Nuclear Structure, Nuclear Astrophysics and Mesoscopic Physics

  • Brown, B. A. (PI)
  • Horoi, Mihai (CoPI)
  • Zelevinsky, Vladimir (CoPI)

Grant Details


The research proposed encompasses a broad range of topics in nuclear structure theory with applications to nuclear astrophysics and with extensions to other mesoscopic systems. The research projects will have impact on developments in the field of nuclear theory, nuclear astrophysics and the general field of mesoscopic physics. Many of the projects are coupled to the experimental program at the National Superconducting Cyclotron Laboratory (NSCL) and with those at other laboratories. Projects are also coupled with the Joint Institute for Nuclear Astrophysics (JINA).
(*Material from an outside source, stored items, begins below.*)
-- ==== Sys2Proof/Laws/Checks.lean ====
section
/-! SUPPORT. The laws of dispatch, of the order queue, of the basins and of the votes as checks that can be evaluated: a
state that passes them obeys the laws. -/

namespace Sys2Proof.Machine

open Sys2Proof

/-- The candidate law as a check (R97). -/
def candidateCheck (s : State) : Bool :=
  match s.engine.candidate with
  | none => allUnits.all fun u => !candidateState s.units[u].state
  | some c =>
    decide (s.units[c.unit].stage = some c.stage)
    && allUnits.all fun u => candidateState s.units[u].state == decide (u = c.unit)

/-- The allowance law as a check (R95). -/
def allowanceCheck (s : State) : Bool :=
  allUnits.all fun u => [Purpose.start, Purpose.raise].all fun p =>
    decide (s.engine.allowance = .held u p) == keepsAllowance p s.units[u].state

/-- The stack law as a check (R94). -/
def stackCheck (s : State) : Bool :=
  decide s.engine.stack.Nodup && allUnits.all fun u => decide (u ∈ s.engine.stack) == onStack s.units[u].state

theorem mem_allUnits (u : UnitId) : u ∈ allUnits := by
  revert u; decide

theorem candidateLaw_of_check {s : State} (h : candidateCheck s = true) : CandidateLaw s := by
  unfold candidateCheck at h
  unfold CandidateLaw
  split at h
  · rename_i hc
    rw [List.all_eq_true] at h
    refine ⟨fun c hx => absurd (hc.symm.trans hx) (by simp), fun u hu => ?_⟩
    have k := h u (mem_allUnits u)
    rw [hu] at k
    exact absurd k (by decide)
  · rename_i c hc
    rw [Bool.and_eq_true, List.all_eq_true] at h
    obtain ⟨hs, ha⟩ := h
    refine ⟨fun d hd => ?_, fun u hu => ⟨c, hc, ?_⟩⟩
    · obtain rfl : c = d := Option.some.inj (hc.symm.trans hd)
      exact ⟨by simpa using ha c.unit (mem_allUnits _), by simpa using hs⟩
    · have k := ha u (mem_allUnits u)
      rw [hu] at k
      simpa [eq_comm] using k

theorem allowanceLaw_of_check {s : State} (h : allowanceCheck s = true) : AllowanceLaw s := by
  intro u p
  have k := List.all_eq_true.mp (List.all_eq_true.mp h u (mem_allUnits u)) p (by cases p <;> decide)
  have e : decide (s.engine.allowance = .held u p) = keepsAllowance p s.units[u].state := beq_iff_eq.mp k
  rw [← e, decide_eq_true_iff]

theorem stackLaw_of_check {s : State} (h : stackCheck s = true) : StackLaw s := by
  unfold stackCheck at h
  rw [Bool.and_eq_true, List.all_eq_true] at h
  refine ⟨of_decide_eq_true h.1, fun u => ?_⟩
  have e : decide (u ∈ s.engine.stack) = onStack s.units[u].state := beq_iff_eq.mp (h.2 u (mem_allUnits u))
  rw [← e, decide_eq_true_iff]

/-- A state that passes the checks and shows the units' state in what Station Control holds obeys the laws of
dispatch (R94, R95, R97, R99, R71, R83). -/
theorem dispatchLaws_of_check {s : State}
    (h : (stackCheck s && allowanceCheck s && candidateCheck s
      && decide (s.station.idle = isIdle s)
      && decide (isPending .unitTripped s = allUnits.any (fun u => decide (s.units[u].state = .tripped)))
      && decide (isPending .unitSilent s = allUnits.any (fun u => decide (s.units[u].state = .missing)))) = true) :
    DispatchLaws s := by
  simp only [Bool.and_eq_true, decide_eq_true_eq] at h
  exact ⟨stackLaw_of_check h.1.1.1.1.1, allowanceLaw_of_check h.1.1.1.1.2, candidateLaw_of_check h.1.1.1.2,
    h.1.1.2, h.1.2, h.2⟩

/-- Whether the line carries an order (R166). -/
def orderOnTheLine (s : State) : Bool :=
  match s.ring.line with
  | .sending .order _ => true
  | _ => false

theorem exists_of_orderOnTheLine {s : State} (h : orderOnTheLine s = true) : ∃ x, s.ring.line = .sending .order x := by
  unfold orderOnTheLine at h
  split at h
  · exact ⟨_, ‹_›⟩
  · cases h

/-- A state that passes the check obeys the law of the order queue (R86, R165, R166). -/
theorem ordersLaw_of_check {s : State}
    (h : (∀ u : UnitId, s.ring.orders.countP (holdsSlot u) ≤ 1)
      ∧ (∀ u : UnitId, s.units[u].inFlight.isSome = true → queuedEntry s u = none)
      ∧ (∀ u : UnitId, s.units[u].pendingOrder.isSome = true →
          s.units[u].inFlight.isSome = true ∨ ∃ e ∈ s.ring.orders, holdsSlot u e = true ∧ e.sending = true)
      ∧ s.ring.orders.countP OrderEntry.sending ≤ 1
      ∧ (∀ e ∈ s.ring.orders, e.dropped = true → e.sending = true)
      ∧ ∀ e ∈ s.ring.orders, e.sending = true → orderOnTheLine s = true) : OrdersLaw s :=
  ⟨h.1, h.2.1, h.2.2.1, h.2.2.2.1, h.2.2.2.2.1, fun e he hs _ => exists_of_orderOnTheLine (h.2.2.2.2.2 e he hs)⟩

/-- The law of one basin as a check, of its record, its point as last published and what it holds (R45 to R56). -/
def basinCheck (r : BasinRec) (p : PointPub) (v : BasinRt) : Bool :=
  if r.inUse then
    decide (basinRanges r) && decide (basinOrdered r)
    && decide (v.step ≤ r.stepCount ∧ v.target = targetOf r v.step)
    && decide (v.status = match p.state, p.holdExpired with
        | .unseen, false => .unseen
        | .lost, false => .held
        | .unseen, true => .blind
        | .lost, true => .blind
        | _, _ => .voted)
    && decide (v.blind = decide (v.status = .blind) ∧ (v.status = .unseen → v.step = 0)
      ∧ (v.status = .blind → v.step = r.blindStep)
      ∧ (v.override = true → r.overrideAllowed = 1 ∧ (v.status = .voted ∨ v.status = .held)))
    && match p.level with
      | some l =>
        decide ((v.status = .voted →
            (v.step ≠ 0 → threshold r v.step - r.hysteresis ≤ l)
            ∧ (v.step < r.stepCount → l < threshold r (v.step + 1))
            ∧ (v.override = true → r.criticalLevel - r.hysteresis ≤ l)
            ∧ (r.overrideAllowed = 1 → r.criticalLevel ≤ l → v.override = true))
          ∧ v.atCritical = (decide (v.status = .voted ∨ v.status = .held) && decide (r.criticalLevel ≤ l))
          ∧ v.dry = (decide (v.status = .voted ∨ v.status = .held) && decide (l ≤ r.stopLevel))
          ∧ v.atWake = (decide (v.status = .voted) && decide (r.wakeLevel ≤ l)))
      | none => decide (v.atCritical = false ∧ v.dry = false ∧ v.atWake = false)
  else decide (v = ⟨.none, 0, 0, false, false, false, false, false⟩)

/-- A state whose basins pass the check obeys the law of the basins (R45 to R56). -/
theorem targetLaw_of_check {s : State}
    (h : ∀ b : BasinId, basinCheck s.store.basins[b] s.points[basinPoint b].published s.basins[b] = true) :
    TargetLaw s := by
  intro b
  have k := h b
  unfold basinCheck at k
  dsimp only
  split at k
  · rename_i hu
    rw [if_pos hu]
    simp only [Bool.and_eq_true, decide_eq_true_eq] at k
    obtain ⟨⟨⟨⟨⟨a, b'⟩, c⟩, d⟩, e⟩, f⟩ := k
    refine ⟨a, b', c.1, c.2, d, e.1, e.2.1, e.2.2.1, e.2.2.2, ?_⟩
    split at f <;> rename_i hl <;> rw [hl] <;> exact of_decide_eq_true f
  · rename_i hu
    rw [if_neg hu]
    exact of_decide_eq_true k

/-- The law of one point's vote as a check, of its vote and what it holds (R11, R14). -/
def voteCheck (o : Option (PointState × Int)) (p : PointRt) : Bool :=
  match o with
  | some (st, l) => decide (p.cur = ⟨st, some l, false⟩ ∧ p.lostTimer = none)
  | none =>
    decide ((p.cur.state = .unseen ∧ p.cur.level = none) ∨ (p.cur.state = .lost ∧ p.cur.level.isSome = true))

/-- A state whose points in use pass the check obeys the law of the votes (R11, R14). -/
theorem voteLaw_of_check {s : State}
    (h : ∀ p : PointId, pointInUse s p = true →
      voteCheck (voteOf (pointBand s p) ((usableAt s p).map Prod.snd)) s.points[p] = true) : VoteLaw s := by
  intro p hp
  have k := h p hp
  revert k
  generalize voteOf (pointBand s p) ((usableAt s p).map Prod.snd) = o
  rcases o with _ | ⟨st, l⟩ <;> intro k <;> simpa only [voteCheck, decide_eq_true_eq] using k

end Sys2Proof.Machine
end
In a broader context, successful progress in the program is important for our understanding of the basic constituents of matter and nucleosynthesis in the Universe. The studies of many-body properties, chaos and collectivity in nuclear structure, have a strong interdisciplinary aspect since the nucleus is an exemplary case of a self-sustaining finite Fermi-system with strong interactions. The proposed research is expected to help studies in physics of Bose- and Fermi-condensates, complex molecules, solid state microdevices and quantum computing. The proposal has a considerable educational component being part of the highly ranked nuclear physics program at NSCL/MSU.
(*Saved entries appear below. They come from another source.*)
-- ==== Sys2Proof/Tests/Slice0.lean ====
section
/-! SUPPORT. The model's own tests: the checks of WellFormed, the worked examples of the manual, small tests of
single commands, and for every statement with hypotheses a witness that meets them. Expected values come from the
manual's worked examples and tables, named at each test, or by hand from its rules. -/

namespace Sys2Proof.Tests

open Sys2Proof Sys2Proof.Machine

-- One theorem at a time: in the package as one text, the tests waiting side by side exhaust the threads.
set_option Elab.async false

/-! ## A plant to test on: the station of 5.8 at its event a -/

def noPoint : CurvePoint := ⟨0, 0, 0⟩

/-- Type 1 of 2.7. -/
def type1 : TypeRec where
  inUse := true
  stageCount := 2
  highCount := 5
  lowCount := 4
  startPower := 600
  minRun := 600
  minRest := 300
  startConfirm := 30
  stopConfirm := 45
  high := #v[⟨0, 5200, 410⟩, ⟨2000, 4800, 430⟩, ⟨4000, 3900, 450⟩, ⟨6000, 2500, 440⟩, ⟨7000, 0, 380⟩,
    noPoint, noPoint, noPoint]
  low := #v[⟨0, 3600, 250⟩, ⟨2000, 3100, 265⟩, ⟨3500, 2200, 270⟩, ⟨4500, 0, 240⟩, noPoint, noPoint, noPoint,
    noPoint]

/-- Type 2 of 2.7. -/
def type2 : TypeRec where
  inUse := true
  stageCount := 1
  highCount := 4
  lowCount := 0
  startPower := 320
  minRun := 600
  minRest := 300
  startConfirm := 30
  stopConfirm := 45
  high := #v[⟨1000, 2400, 210⟩, ⟨3000, 2100, 225⟩, ⟨5000, 1500, 235⟩, ⟨6500, 0, 200⟩, noPoint, noPoint, noPoint,
    noPoint]
  low := Vector.replicate 8 noPoint

/-- Basin 1 of 3.7. -/
def basin1 : BasinRec where
  inUse := true
  band := 50
  holdTime := 120
  hysteresis := 80
  stopLevel := -2400
  wakeLevel := -2250
  criticalLevel := -1000
  overrideAllowed := 1
  emergency := 8000
  priority := 1
  outletLoss := 100
  blindStep := 2
  stepCount := 4
  steps := #v[⟨-2200, 500⟩, ⟨-1900, 3000⟩, ⟨-1600, 6500⟩, ⟨-1300, 10000⟩, ⟨0, 0⟩, ⟨0, 0⟩]

def gauge (node point : Nat) : GaugeRec := ⟨true, node, point, 0, 0, -4000, 4000, 60⟩

def drive (type : TypeId) (count : Nat) (id : Identity) : UnitRec := ⟨true, some id, type, 0, true, count⟩

/-- The table store of 5.8. -/
def plantStore : Store where
  station := { StationRec.firstPower with ceiling := 2000, fallbackBudget := 1500, defaultPermit := 12000 }
  gauges := ((((GaugeRec.firstPower |> Vector.replicate 16).set 1 (gauge 1 1)).set 2 (gauge 2 1)).set 3
    (gauge 3 1) |>.set 8 (gauge 8 5)).set 9 (gauge 9 5)
  river := ⟨50, 120, 1500⟩
  basins := (Vector.replicate 4 BasinRec.firstPower).set 0 basin1
  types := ((Vector.replicate 4 TypeRec.firstPower).set 0 type1).set 1 type2
  units := (((Vector.replicate 12 UnitRec.firstPower).set 0 (drive 0 14 100#32)).set 1 (drive 0 9 101#32)).set 2
    (drive 1 20 102#32)

def sampled (l : Int) : GaugeRt :=
  { GaugeRt.initial with
    status := .fresh, reading := some l, level := some l, health := .healthy, age := some 0, staleTimer := some 60 }

def voted (st : PointState) (l : Int) : PointRt := ⟨⟨st, some l, false⟩, none, ⟨st, some l, false⟩⟩

def atRest : UnitRt := { UnitRt.fresh .ready with lastReport := some ⟨.remote, .stopped, 0, .none⟩ }

/-- The station of 5.8 with basin 1 voted at a level, the river at +1500, its units READY, AUTO, one evaluation due. -/
def plantAt (l : Int) (step : Nat) : State :=
  reformAll
    { State.reset with
      store := plantStore
      gauges := ((((Vector.replicate 16 GaugeRt.initial).set 1 (sampled l)).set 2 (sampled l)).set 3 (sampled l)
        |>.set 8 (sampled 1500)).set 9 (sampled 1500)
      points := ((Vector.replicate 5 PointRt.unseen).set 0 (voted .full l)).set 4 (voted .reduced 1500)
      riverUse := ⟨1500, .voted⟩
      basins := (Vector.replicate 4 BasinRt.notInUse).set 0 (basinValues basin1 ⟨.full, some l, false⟩ step false)
      units := (((Vector.replicate 12 (UnitRt.fresh .vacant)).set 0 atRest).set 1 atRest).set 2 atRest
      limits := ⟨1500, .current, some 30, 1500, 12000, .permitNode, false, 12000⟩
      station := { State.reset.station with mode := .auto, conditions := Vector.replicate 13 false }
      ring := { State.reset.ring with replies := [] }
      board := { State.reset.board with relayClosed := false } }

def plant : State := plantAt (-1700) 2

/-- The next state of a command that has one. -/
def after (c : Instr) (s : State) : State :=
  match exec c s with
  | .next t => t
  | _ => s

def inMode (m : Mode) (s : State) : State := { s with station := { s.station with mode := m } }

/-- The plant with unit `u` at a state and stage; where the state stands on the stack it is on it. -/
def having (u : UnitId) (st : UnitState) (x : Option Stage) (s : State) : State :=
  { setUnit u (fun r => { r with state := st, stage := x }) s with
    engine := engineMoved u st s.engine
    station := { s.station with idle := !committed { UnitRt.fresh st with stage := x } } }

/-- The plant with unit 2 the candidate at HIGH, CONFIRMING or in WARNING (5.8, events a and b). -/
def candidateIn (st : UnitState) (s : State) : State :=
  { setUnit 1 (fun r => { r with state := st, stage := some .high }) s with
    engine := { s.engine with allowance := .held 1 .start, candidate := some ⟨1, .high, []⟩ }
    station := { s.station with idle := false }
    horn := { s.horn with
      line := decide (st = .warning), warningTimer := if st = .warning then some 30 else none, rearmTimer := none } }

/-- The plant with unit 2 STARTING at HIGH (5.8, event c). -/
def starting : State :=
  { setUnit 1 (fun r => { r with state := .starting, stage := some .high, confirmTimer := some 30 }) plant with
    engine := { plant.engine with stack := [1], allowance := .held 1 .start }
    station := { plant.station with idle := false }
    horn := ⟨false, false, none, none⟩ }

/-- The plant with unit 2 RUNNING at a stage (5.8, event d). -/
def running (x : Stage) (s : State) : State :=
  { setUnit 1 (fun r => { r with state := .running, stage := some x, minRun := .running 600 }) s with
    engine := { s.engine with stack := [1] }
    station := { s.station with idle := false }
    horn := ⟨false, false, none, none⟩ }

/-- A telegram in the receive queue alone. -/
def received (e : RxEntry) (s : State) : State := { s with ring := { s.ring with rx := [e] } }

/-- The unflagged entry of a telegram. -/
def clean (x : Telegram) : RxEntry :=
  ⟨[x.dest, x.src, x.kind, BitVec.ofNat 8 x.payload.length], x.payload, ⟨false, false, false, false⟩⟩

def sending (q : QueueName) (x : Telegram) (s : State) : State :=
  { s with ring := { s.ring with line := .sending q x } }

/-! ## The checks of WellFormed refuse ill-formed commands -/

theorem test_wf_refuses_unit_numbers :
    Instr.wf (.unitPollTimeout 0) = false ∧ Instr.wf (.unitPollTimeout 13) = false
    ∧ Instr.wf (.orderReplyTimeout 13) = false ∧ Instr.wf (.startConfirmExpiry 0) = false
    ∧ Instr.wf (.restageConfirmExpiry 13) = false ∧ Instr.wf (.stopConfirmExpiry 0) = false
    ∧ Instr.wf (.restTimerExpiry 13) = false ∧ Instr.wf (.minimumRunExpiry 0) = false
    ∧ Instr.wf (.unitPollTimeout 1) = true ∧ Instr.wf (.unitPollTimeout 12) = true := by decide

theorem test_wf_refuses_gauge_and_point_numbers :
    Instr.wf (.staleTimerExpiry 16) = false ∧ Instr.wf (.backgroundPollTimeout 16) = false
    ∧ Instr.wf (.demandPollTimeout 16) = false ∧ Instr.wf (.lostTimerExpiry 0) = false
    ∧ Instr.wf (.lostTimerExpiry 6) = false
    ∧ Instr.wf (.staleTimerExpiry 15) = true ∧ Instr.wf (.lostTimerExpiry 5) = true := by decide

/-- A frame carries at most 48 octets of payload (R158). -/
theorem test_wf_refuses_long_payloads :
    Instr.wf (.levelReport 1 (List.replicate 49 0)) = false ∧ Instr.wf (.unitReport 33 (List.replicate 49 0)) = false
    ∧ Instr.wf (.enrolTake 33 (List.replicate 49 0)) = false ∧ Instr.wf (.supplyLimit (List.replicate 49 0)) = false
    ∧ Instr.wf (.permitSet (List.replicate 49 0)) = false ∧ Instr.wf (.permitHold (List.replicate 49 0)) = false
    ∧ Instr.wf (.permitRelease (List.replicate 49 0)) = false ∧ Instr.wf (.tableRead (List.replicate 49 0)) = false
    ∧ Instr.wf (.modeSet (List.replicate 49 0)) = false ∧ Instr.wf (.tripClear (List.replicate 49 0)) = false
    ∧ Instr.wf (.stationQuery (List.replicate 49 0)) = false ∧ Instr.wf (.pointQuery (List.replicate 49 0)) = false
    ∧ Instr.wf (.unitQuery (List.replicate 49 0)) = false ∧ Instr.wf (.conditionClear (List.replicate 49 0)) = false
    ∧ Instr.wf (.restart (List.replicate 49 0)) = false ∧ Instr.wf (.levelReport 1 (List.replicate 48 0)) = true := by
  decide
The proposed research relates to broad questions in science including: What are the limits of nuclear stability?, How did the chemical evolution of the Universe proceed?, What are the ways of self-organization in interacting many-body systems? and How does order coexist with chaos and complexity in mesoscopic

systems? Specific topics include: (i) development of new analytical and computational tools for the description of nuclear structure, especially for the nuclei far from stability; (ii) detailed consideration of specific nuclear phenomena and nuclear processes that shed light on the new features encountered with the experimental advances into virgin territory of unstable nuclei; (iii) calculations and modeling of structural and dynamical aspects of nuclear processes of astrophysical interest; (iv) studies of many-body quantum chaos, its coexistence with collective and regular features in nuclear structure, and properties of the nucleus as a mesoscopic system.